L’art en 1917, changer la vie, par François Albera (Le Monde diplomatique, mars 2025)


Les connaissances du constructivisme russe, largement contemporain de la révolution de 1917, se sont accrues. Occulté en URSS dès le milieu des années 1930, son héritage avait été préempté par les frères Naum Gabo et Anton Abramovitch Pevsner, exilés en 1922, qui en donnèrent une version formaliste — que le constructivisme avait voulu dépasser. Il en découla bien plus tard des reprises de surface (collectif Abstraction-Création, art concret, art géométrique, minimalisme). La grande exposition « Paris-Moscou » au Centre Pompidou (1979) ouvrit une première brèche, mais on peinait encore à prendre la mesure de l’ambition sociale et politique de ce mouvement, que l’on s’efforçait de redistribuer selon les catégories établies de la critique et de l’histoire de l’art : peinture, sculpture, arts décoratifs, design. Après la chute de l’URSS, de grandes expositions furent organisées de Moscou à Amsterdam, Berlin ou New York. Aucune ne passa par Paris. Néanmoins, des livres concernant le mouvement parurent sporadiquement. On retiendra notamment l’anthologie en deux volumes de textes constructivistes de Gérard Conio (L’Âge d’homme, 1990).
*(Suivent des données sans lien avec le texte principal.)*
-- ==== Sys2Proof/Machine/Step.lean ====
section
/-! DEFINITION. One step of the engine: fetch, then exec; with no step enabled the engine waits
(70_reset_and_hazards.md R160, 10_state.md R27). -/

namespace Sys2Proof.Machine

/-- One step. With no step enabled "the engine does nothing until START": the state stays (log entry 7). -/
def step (s : State) : Host.Outcome State Fault Refusal :=
  match fetch s with
  | .instr i s' => exec i s'
  | .waiting => .next s
  | .fault f => .fault f
  | .refused r => .refused r

/-- The state whose next step fetches and runs the instruction of a table row's word (log entry 14). -/
def State.withFetchWord (s : State) (nbits w : Nat) : State :=
  match recordOfTableWord nbits w with
  | some r => s.withRecord r
  | none => s

end Sys2Proof.Machine
end

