-- ==== Sys2Proof/Safety.lean ====
section
/-! DEFINITION. What a state of a run of this engine satisfies, for every `W_CFG`, `W_LEN`, `MAX_STRIDE` and `MAX_OUT`
(00_scope.md R6): the terms the statements use. -/

namespace Sys2Proof.Machine

variable {wCfg wLen : Nat}

/-- The four memories have their canonical form. -/
def Engine.memoriesWf (e : Engine wCfg wLen) : Bool := e.prev.wf && e.cur.wf && e.inMem.wf && e.outMem.wf

/-- A step is enabled exactly when PHASE is RUN (70_reset_and_hazards.md R160). -/
def Engine.enabled (e : Engine wCfg wLen) : Bool := e.phase = .run

/-- An invocation is complete (41_dispatch_identity.md R86). -/
def Engine.complete (e : Engine wCfg wLen) : Bool := e.phase = .done ∨ e.phase = .error

/-- START is legal (41_dispatch_identity.md R81). -/
def Engine.startLegal (e : Engine wCfg wLen) : Bool := e.phase ≠ .run

/-- The configuration registers are as before (10_state.md R11, R14). -/
structure Engine.SameConfig (e u : Engine wCfg wLen) : Prop where
  pred : u.pred = e.pred
  colors : u.colors = e.colors
  bpc : u.bpc = e.bpc
  columns : u.columns = e.columns
  len : u.len = e.len

/-- The geometry registers are as before (40_geometry.md R75). -/
structure Engine.SameGeometry (e u : Engine wCfg wLen) : Prop where
  bpp : u.bpp = e.bpp
  stride : u.stride = e.stride
  rowsize : u.rowsize = e.rowsize
  nrows : u.nrows = e.nrows

/-- The input memory, the pending START and the capacities are as before (10_state.md R28). -/
structure State.SameHost (s t : State) : Prop where
  inMem : t.inMem = s.inMem
  start : t.start = s.start
  params : t.params = s.params

/-- The configuration registers hold what START was given (41_dispatch_identity.md R80). -/
structure Engine.HoldsConfig (u : Engine wCfg wLen) (pred : BitVec wCfg) (o : CfgOpsOf wCfg wLen) : Prop where
  pred : u.pred = pred
  colors : u.colors = o.colors
  bpc : u.bpc = o.bpc
  columns : u.columns = o.columns
  len : u.len = o.len

/-- ERR is nonzero exactly when PHASE is ERROR, never NotImplemented, and then OUT_LEN is 0 (10_state.md R22, R23,
60_exceptions.md R133, R136). -/
structure Engine.StatusInv (e : Engine wCfg wLen) : Prop where
  errOnlyInError : e.err ≠ none ↔ e.phase = .error
  neverNotImplemented : e.err ≠ some .notImplemented
  noOutputAfterError : e.phase = .error → e.outLen = 0

/-- The identity path (41_dispatch_identity.md R84). -/
structure Engine.IdentityInv (p : Params) (e : Engine wCfg wLen) : Prop where
  code : e.pred.toNat = 1
  room : admittedIdentity e.cfgOps p = true
  atMostLen : e.k.toNat ≤ e.len.toNat
  outIsK : e.outLen = e.k
  doneAtLen : e.phase = .done → e.k = e.len

/-- The geometry registers hold the derived geometry of an admitted configuration (40_geometry.md R75, R76). -/
structure Engine.GeometryInv (p : Params) (e : Engine wCfg wLen) : Prop where
  inDomain : admitted e.path e.cfgOps p = true
  bppReg : e.bpp.toNat = (geometry e.path e.cfgOps).bpp
  strideReg : e.stride.toNat = (geometry e.path e.cfgOps).stride
  rowsizeReg : e.rowsize.toNat = (geometry e.path e.cfgOps).rowsize
  nrowsReg : e.nrows.toNat = (geometry e.path e.cfgOps).nrows

/-- The row loop (10_state.md R16, R20, 42_tiff.md R97, R99, 43_png.md R108, R120). -/
structure Engine.RowInv (e : Engine wCfg wLen) : Prop where
  rowBound : e.i.toNat ≤ e.nrows.toNat
  columnBound : e.j.toNat ≤ e.stride.toNat
  inColumn : e.stage = .column → e.j.toNat < e.stride.toNat ∧ e.i.toNat < e.nrows.toNat
  inCommit : e.stage = .commit → e.j.toNat = e.stride.toNat ∧ e.i.toNat < e.nrows.toNat
  outIsRows : e.outLen.toNat = e.i.toNat * e.stride.toNat
  doneAtEnd : e.phase = .done → e.stage = .rowstart ∧ e.i = e.nrows

/-- The history of the PNG path: PREV is the reconstructed row before row I, zeros before row 0, and only filter types 0
to 4 reach a COLUMN step (20_memory.md R41, 43_png.md R120, 10_state.md R21). -/
structure Engine.HistoryInv (e : Engine wCfg wLen) : Prop where
  filterLegal : e.stage ≠ .rowstart → e.ft.toNat ≤ 4
  firstRow : e.i.toNat = 0 → ∀ k, k < e.stride.toNat → e.prev.read k = 0
  laterRows : 1 ≤ e.i.toNat → ∀ k, k < e.stride.toNat →
    e.prev.read k = e.outMem.read ((e.i.toNat - 1) * e.stride.toNat + k)

/-- What PATH promises while PHASE is RUN or DONE (10_state.md R18). -/
def Engine.PathInv (p : Params) (e : Engine wCfg wLen) : Prop :=
  match e.path with
  | .none => False
  | .id => e.IdentityInv p
  | .tiff => e.pred.toNat = 2 ∧ e.bpc.toNat = 8 ∧ e.GeometryInv p ∧ e.RowInv
  | .png => 10 ≤ e.pred.toNat ∧ e.GeometryInv p ∧ e.RowInv ∧ e.HistoryInv

/-- The invariant of the engine run with the capacities `p`: it holds at power-on reset, every step keeps it, and no state
that meets it reaches a fault. -/
structure Engine.Inv (p : Params) (e : Engine wCfg wLen) : Prop where
  memories : e.memoriesWf = true
  status : e.StatusInv
  idle : e.phase = .idle → e.path = .none ∧ e.outLen = 0
  path : e.phase = .run ∨ e.phase = .done → e.PathInv p

/-- The same of the interface's state, with the capacities it holds. -/
def State.Inv (s : State) : Prop := s.toEngine.Inv s.params

/-- A state an invocation begins from: START is legal and has been performed with a configuration the spec does not
refuse (70_reset_and_hazards.md R152). -/
structure State.Begins (s : State) (c : Cfg) : Prop where
  memories : s.memoriesWf = true
  legal : s.phase ≠ .run
  performed : s.start = some c
  notRefused : refusedAtStart c s.params = false

end Sys2Proof.Machine
end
Le gros ouvrage anthologique magnifiquement illustré qui vient de paraître ouvre un champ bien plus vaste : il apporte, dans les domaines où le constructivisme a exercé son influence et engendré des pratiques, un éclairage documenté dans une tout autre proportion (1). Même s’il est rebaptisé « soviétique » pour l’occasion, il s’agit bien du constructivisme russe et de ses réalisations et programmes concernant la peinture, la sculpture, l’architecture et les arts graphiques, mais également la littérature, la poésie, la mode, des modèles d’objets utilitaires, le théâtre, la danse, le cinéma, la photographie. Il ne manque que les manifestations de rue. Énumérer des disciplines permet d’apprécier l’ampleur du projet, mais ne doit pas masquer que ce mouvement a précisément eu pour programme de les abolir. On le constate avec netteté dans la réforme des diverses institutions qui voient des artistes d’avant-garde nommés à leur tête après la révolution d’Octobre, tandis que des historiens de l’art et des critiques, des chercheurs — en sociologie notamment et en sémiologie — interviennent dans les espaces de formation. Le constructivisme est connu et influent pendant quelques années — notamment quand les artistes circulent, exposent, échangent, en particulier avec l’Allemagne, ou qu’il essaime en Pologne par exemple, avec Władysław Strzemiński et Katarzyna Kobro, tandis que des courants proches voient le jour, aux Pays-Bas par exemple. En revanche, il reste presque ignoré en France, à quelques exceptions près, dont Fernand Léger, qui travaille avec les peintres Alexandra Exter et Nadia Khodossievitch, formées auprès de Kasimir Malevich. L’œuvre de la seconde, qu’il épousa en 1952, est redécouverte depuis quelques années (2).

Outre son ampleur, l’originalité de cet ouvrage est de présenter des textes programmatiques dans les divers secteurs concernés. D’aucuns parleront d’idéologie. C’est que ce mouvement a bien des racines politiques (issues de l’anarchisme et du bolchevisme) et qu’il s’est donné des buts qui ne le sont pas moins : ceux d’une socialisation de l’art, d’une disparition de l’art dans le social, de l’abolition du statut privilégié de l’artiste et, au préalable, d’une transformation de la vie quotidienne (usages, mentalités, rituels divers) susceptible de permettre l’avènement d’un homme nouveau. On a pu, çà et là, qualifier cette démarche de totalitaire alors qu’elle visait, au contraire, à réaliser l’utopie de la « poésie faite par tous » qu’esquissèrent, sans même pouvoir commencer de la mettre en œuvre, les surréalistes.